- _PROBLEM TO SOLVE_
Reproduce the records below word for word.
*** RECORDS ***
-- ==== Sys2Proof/Tests/Slice0.lean ====
section
/-! SUPPORT. Tests. Every expected value comes from spec/: the code tables of R45 to R48 and R121, the single-step vectors of
spec/95_test_vectors.md (named in the docstrings: LD, TM, CM, HS, BD, RS, RST), the examples in the rules. Then, for every
obligation that has hypotheses, a witness: a concrete state and operands that meet them all. -/

namespace Sys2Proof.Tests

open Sys2Proof Sys2Proof.Machine

/-! ## Well-formedness: every check refuses an ill-formed term -/

theorem test_wf_state_code : (CodeWord.state 9#4).wf = false ∧ (CodeWord.state 8#4).wf = true := by decide
theorem test_wf_line_code : (CodeWord.line 3#2).wf = false ∧ (CodeWord.line 2#2).wf = true := by decide
theorem test_wf_result_code : (CodeWord.result 5#3).wf = false ∧ (CodeWord.result 4#3).wf = true := by decide
theorem test_wf_reference : Params.reference.wf = true := by decide
theorem test_wf_zero_threshold : { Params.reference with tBit := 0 }.wf = false := by decide
theorem test_wf_threshold_at_timeout : { Params.reference with tBit := 100 }.wf = false := by decide
theorem test_wf_timeout_too_wide : { Params.reference with tTimeout := 65536 }.wf = false := by decide
theorem test_wf_start_too_wide : { Params.reference with tStart := 65536 }.wf = false := by decide
theorem test_wf_settle_too_wide : { Params.reference with tSettle := 65536 }.wf = false := by decide
theorem test_wf_no_counter : { Params.reference with tw := 0 }.wf = false := by decide

/-! ## Decoding: the words of the code tables, bit by bit -/

/-- R46. -/
theorem test_decode_state_codes :
    decode (.state 0b0000#4) = .ok .idle ∧ decode (.state 0b0001#4) = .ok .startLow
      ∧ decode (.state 0b0010#4) = .ok .startSettle ∧ decode (.state 0b0011#4) = .ok .awaitAckLow
      ∧ decode (.state 0b0100#4) = .ok .awaitAckHigh ∧ decode (.state 0b0101#4) = .ok .awaitDataStart
      ∧ decode (.state 0b0110#4) = .ok .bitLow ∧ decode (.state 0b0111#4) = .ok .bitHigh
      ∧ decode (.state 0b1000#4) = .ok .done := by
  exact ⟨rfl, rfl, rfl, rfl, rfl, rfl, rfl, rfl, rfl⟩

/-- R47. -/
theorem test_decode_line_codes :
    decode (.line 0b00#2) = .ok .hold ∧ decode (.line 0b01#2) = .ok .driveLow
      ∧ decode (.line 0b10#2) = .ok .releaseHigh := by
  exact ⟨rfl, rfl, rfl⟩

/-- R48. -/
theorem test_decode_timer_codes :
    decode (.timer 0b0#1) = .ok .tmrCount ∧ decode (.timer 0b1#1) = .ok .tmrReset := by
  exact ⟨rfl, rfl⟩

/-- R121. -/
theorem test_decode_result_codes :
    decode (.result 0b000#3) = .ok .resultNone ∧ decode (.result 0b001#3) = .ok .resultOk
      ∧ decode (.result 0b010#3) = .ok .resultNoResponse ∧ decode (.result 0b011#3) = .ok .resultFrameTimeout
      ∧ decode (.result 0b100#3) = .ok .resultChecksumMismatch := by
  exact ⟨rfl, rfl, rfl, rfl, rfl⟩

/-- R50, R51: rejected by name. -/
theorem test_decode_rejects :
    decode (.state 9#4) = .error (.illegalState 9#4) ∧ decode (.state 15#4) = .error (.illegalState 15#4)
      ∧ decode (.line 3#2) = .error (.reservedLine 3#2) ∧ decode (.result 5#3) = .error (.reservedResult 5#3)
      ∧ decode (.result 7#3) = .error (.reservedResult 7#3) := by
  exact ⟨rfl, rfl, rfl, rfl, rfl⟩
*** End of RECORDS ***
- _REPLY_
-- ==== Sys2Proof/Tests/Slice0.lean ====
section
/-! SUPPORT. Tests. Every expected value comes from spec/: the code tables of R45 to R48 and R121, the single-step vectors of
spec/95_test_vectors.md (named in the docstrings: LD, TM, CM, HS, BD, RS, RST), the examples in the rules. Then, for every
obligation that has hypotheses, a witness: a concrete state and operands that meet them all. -/

namespace Sys2Proof.Tests

open Sys2Proof Sys2Proof.Machine

/-! ## Well-formedness: every check refuses an ill-formed term -/

theorem test_wf_state_code : (CodeWord.state 9#4).wf = false ∧ (CodeWord.state 8#4).wf = true := by decide
theorem test_wf_line_code : (CodeWord.line 3#2).wf = false ∧ (CodeWord.line 2#2).wf = true := by decide
theorem test_wf_result_code : (CodeWord.result 5#3).wf = false ∧ (CodeWord.result 4#3).wf = true := by decide
theorem test_wf_reference : Params.reference.wf = true := by decide
theorem test_wf_zero_threshold : { Params.reference with tBit := 0 }.wf = false := by decide
theorem test_wf_threshold_at_timeout : { Params.reference with tBit := 100 }.wf = false := by decide
theorem test_wf_timeout_too_wide : { Params.reference with tTimeout := 65536 }.wf = false := by decide
theorem test_wf_start_too_wide : { Params.reference with tStart := 65536 }.wf = false := by decide
theorem test_wf_settle_too_wide : { Params.reference with tSettle := 65536 }.wf = false := by decide
theorem test_wf_no_counter : { Params.reference with tw := 0 }.wf = false := by decide

/-! ## Decoding: the words of the code tables, bit by bit -/

/-- R46. -/
theorem test_decode_state_codes :
    decode (.state 0b0000#4) = .ok .idle ∧ decode (.state 0b0001#4) = .ok .startLow
      ∧ decode (.state 0b0010#4) = .ok .startSettle ∧ decode (.state 0b0011#4) = .ok .awaitAckLow
      ∧ decode (.state 0b0100#4) = .ok .awaitAckHigh ∧ decode (.state 0b0101#4) = .ok .awaitDataStart
      ∧ decode (.state 0b0110#4) = .ok .bitLow ∧ decode (.state 0b0111#4) = .ok .bitHigh
      ∧ decode (.state 0b1000#4) = .ok .done := by
  exact ⟨rfl, rfl, rfl, rfl, rfl, rfl, rfl, rfl, rfl⟩

/-- R47. -/
theorem test_decode_line_codes :
    decode (.line 0b00#2) = .ok .hold ∧ decode (.line 0b01#2) = .ok .driveLow
      ∧ decode (.line 0b10#2) = .ok .releaseHigh := by
  exact ⟨rfl, rfl, rfl⟩

/-- R48. -/
theorem test_decode_timer_codes :
    decode (.timer 0b0#1) = .ok .tmrCount ∧ decode (.timer 0b1#1) = .ok .tmrReset := by
  exact ⟨rfl, rfl⟩

/-- R121. -/
theorem test_decode_result_codes :
    decode (.result 0b000#3) = .ok .resultNone ∧ decode (.result 0b001#3) = .ok .resultOk
      ∧ decode (.result 0b010#3) = .ok .resultNoResponse ∧ decode (.result 0b011#3) = .ok .resultFrameTimeout
      ∧ decode (.result 0b100#3) = .ok .resultChecksumMismatch := by
  exact ⟨rfl, rfl, rfl, rfl, rfl⟩

/-- R50, R51: rejected by name. -/
theorem test_decode_rejects :
    decode (.state 9#4) = .error (.illegalState 9#4) ∧ decode (.state 15#4) = .error (.illegalState 15#4)
      ∧ decode (.line 3#2) = .error (.reservedLine 3#2) ∧ decode (.result 5#3) = .error (.reservedResult 5#3)
      ∧ decode (.result 7#3) = .error (.reservedResult 7#3) := by
  exact ⟨rfl, rfl, rfl, rfl, rfl⟩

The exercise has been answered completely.